-- ==== Sys2Proof/Machine/Oscillator.lean ====
section
/-! DEFINITION. lfo_sine_ramp, the modulating oscillator (43_oscillator.md), and scrub_position_mixer (44_mixer.md). -/

namespace Sys2Proof.Machine

/-- The output `g` of `OscStep(freq, amp)` (R154), from the phase before the advance. -/
def oscOutput (P : Params) (amp phase : F64) : F64 := fmul amp (sin64 P (fmul twoPi phase))

/-- The advanced phase before the wrap (R155). -/
def phaseSum (freq dt phase : F64) : F64 := fadd phase (fmul freq dt)

/-- The wrap of a finite phase into [0, 1) (R155). -/
def phaseWrap (ph : F64) : F64 :=
  let ph := fsub ph (ffloor ph)
  if feq ph f1 then f0 else ph

/-- `PhaseAdvance(freq)` (R155): an advance that is not finite raises NUMERIC and leaves the phase. -/
def phaseAdvance (freq : F64) (s : State) : State :=
  let ph := phaseSum freq s.DT s.OSC_PHASE
  if isFinite ph then { s with OSC_PHASE := phaseWrap ph } else raiseFault s.blk.BLK_CW .numeric s

/-- `MixStep(n, g)` (R161): the scrub position, one rounding for the product and one for the sum. -/
def mixStep (n g range : F64) : F64 := fadd (fmul n g) range

end Sys2Proof.Machine
end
============
> Work instructions: Return a word-for-word copy of the lines above from the one holding "wrap (R155). -/" through the one holding "if feq ph f1 then f0 else ph", with both of them included and nothing besides.

> Completed task:
/-- The advanced phase before the wrap (R155). -/
def phaseSum (freq dt phase : F64) : F64 := fadd phase (fmul freq dt)

/-- The wrap of a finite phase into [0, 1) (R155). -/
def phaseWrap (ph : F64) : F64 :=
  let ph := fsub ph (ffloor ph)
  if feq ph f1 then f0 else ph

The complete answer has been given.